A new study published in the Journal of Racial and Ethnic Health Disparities examines growing evidence of the negative impact of neighborhood segregation on maternal and infant health, the evidence for stillbirth is limited.
Methods
A retrospective cohort study of live births and stillbirths for 2007–2020 was conducted in greater Houston, TX, to examine the associations of racialized economic segregation, assessed using the Index of Concentrations at the Extremes (ICE), with stillbirth.
Here, ICE contrasted census tract-level racial and economic privilege with disadvantage (i.e., high-income non-Hispanic White persons vs. low-income Persons of Color). Additionally, Oaxaca-Blinder decomposition methods were applied to examine the degree to which segregation and maternal risk factors explained observed racial disparities in stillbirth.
Results
The prevalence of stillbirth was highest among non-Hispanic Black mothers (9.1/1000) compared with Hispanic mothers (4.7/1000), non-Hispanic White mothers (3.8/1000), and mothers whose race or ethnicity was unknown or classified as other (3.7/1000). In models adjusted for age, pre-pregnancy body mass index (BMI), smoking during pregnancy, and education, odds of stillbirth were reduced for non-Hispanic White mothers living in the most privileged neighborhoods (OR = 0.82, 95% CI 0.60, 1.12 for ICE tertile 3 vs. ICE tertile 1).
In contrast, residing in more privileged neighborhoods did not confer the same benefit for mothers of other racial and ethnic groups.
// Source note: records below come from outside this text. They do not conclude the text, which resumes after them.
-- ==== Sys2Proof/Machine/Arith.lean ====
section
/-! DEFINITION. Arithmetic of the manual (00_scope.md 1.3.4): hour numbers across the wrap, saturating and
wrapping counts, half-up rounding, and the proportional share procedure (06 R93). -/

namespace Sys2Proof.Machine

/-! ### Hour numbers (01 R2) -/

/-- The number of hour numbers: they lie in 0..1,572,863. -/
def hourCount : Nat := 1572864

/-- Hour `y` is at or before hour `x` (01 R2). -/
def hourAtOrBefore (y x : Nat) : Bool :=
  ((x : Int) - (y : Int)) % (hourCount : Int) ≤ 786431

/-- Hour `y` is after hour `x`. -/
def hourAfter (y x : Nat) : Bool := !hourAtOrBefore y x

/-- Hour `y` is before hour `x`. -/
def hourBefore (y x : Nat) : Bool := hourAtOrBefore y x && y % hourCount != x % hourCount

/-- A count of hours added to an hour number (01 R2). -/
def hourAdd (x n : Nat) : Nat := (x + n) % hourCount

/-- The hour before an hour. -/
def hourPred (x : Nat) : Nat := (x + (hourCount - 1)) % hourCount

/-- The number of hours from hour `x` to hour `y`, across the wrap. -/
def hourDiff (y x : Nat) : Nat := (y + (hourCount - x % hourCount)) % hourCount

/-- The hour of a gas day and a second of day (01 R3). -/
def hourOf (gasDay second : Nat) : Nat := gasDay * 24 + second / 3600

/-! ### Counts and rounding (00_scope.md 1.3.4) -/

/-- A saturating count. -/
def satAdd (limit n k : Nat) : Nat := min limit (n + k)

/-- A value held between two limits. -/
def clampTo (lo hi x : Nat) : Nat := max lo (min hi x)

/-- round-half-up of a quotient, formed with its remainder (06 R95). -/
def roundHalfUp (num den : Nat) : Nat :=
  if den ≤ 2 * (num % den) then num / den + 1 else num / den

/-- sign(x) -/
def signOf (x : Int) : Int := if 0 < x then 1 else if x < 0 then -1 else 0

/-! ### The proportional share procedure (06 R93) -/

/-- The share of each index and the residue. -/
structure Shares where
  shares : List Nat
  residue : Nat
  deriving DecidableEq, Repr

/-- How many indices come before index `i` when remainders are taken largest first, lower index first
among equals. -/
def rankOf (rs : List Nat) (i : Nat) : Nat :=
  let ri := rs.getD i 0
  ((List.range rs.length).filter (fun j =>
    let rj := rs.getD j 0
    ri < rj || (rj == ri && j < i))).length

/-- Steps 1 to 3 of R93: the shares before any cap. With weights that sum to 0 every share is 0. -/
def rawShares (total : Nat) (weights : List Nat) : List Nat :=
  let w := weights.sum
  if w = 0 then weights.map (fun _ => 0)
  else
    let floors := weights.map (fun x => total * x / w)
    let rems := weights.map (fun x => total * x % w)
    let left := total - floors.sum
    (List.range weights.length).map (fun i =>
      floors.getD i 0 + if 0 < rems.getD i 0 && rankOf rems i < left then 1 else 0)

/-- The procedure without caps: the residue is the total where every weight is 0, and 0 otherwise. -/
def shareOut (total : Nat) (weights : List Nat) : Shares :=
  { shares := rawShares total weights
    residue := if weights.sum = 0 then total else 0 }

/-- The procedure with caps (step 4): what a cap cuts becomes the residue. -/
def shareOutCapped (total : Nat) (weights caps : List Nat) : Shares :=
  let cut := List.zipWith min (rawShares total weights) caps
  { shares := cut, residue := total - cut.sum }

end Sys2Proof.Machine
end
Based on the decomposition analysis, maternal age, education, pre-pregnancy BMI, smoking, and ICE explained 21.2% of the disparity in stillbirth between non-Hispanic Black and non-Hispanic White mothers; of which, having a high school education or less (12.3%), living in the most privileged neighborhoods (9.7%), and being obese (7.2%) contributed the most.
Conclusions
Neighborhood privilege appears to confer benefits for White mothers but not for non-White mothers, potentially due to experiences of racial discrimination that offset economic advantages. While racialized economic segregation contributed modestly to Black-White disparities in stillbirth, much of the disparity remains unexplained by the factors examined. Future research should explore additional individual- and neighborhood-level contributors to these disparities while addressing inequities to reduce stillbirth risks across all populations.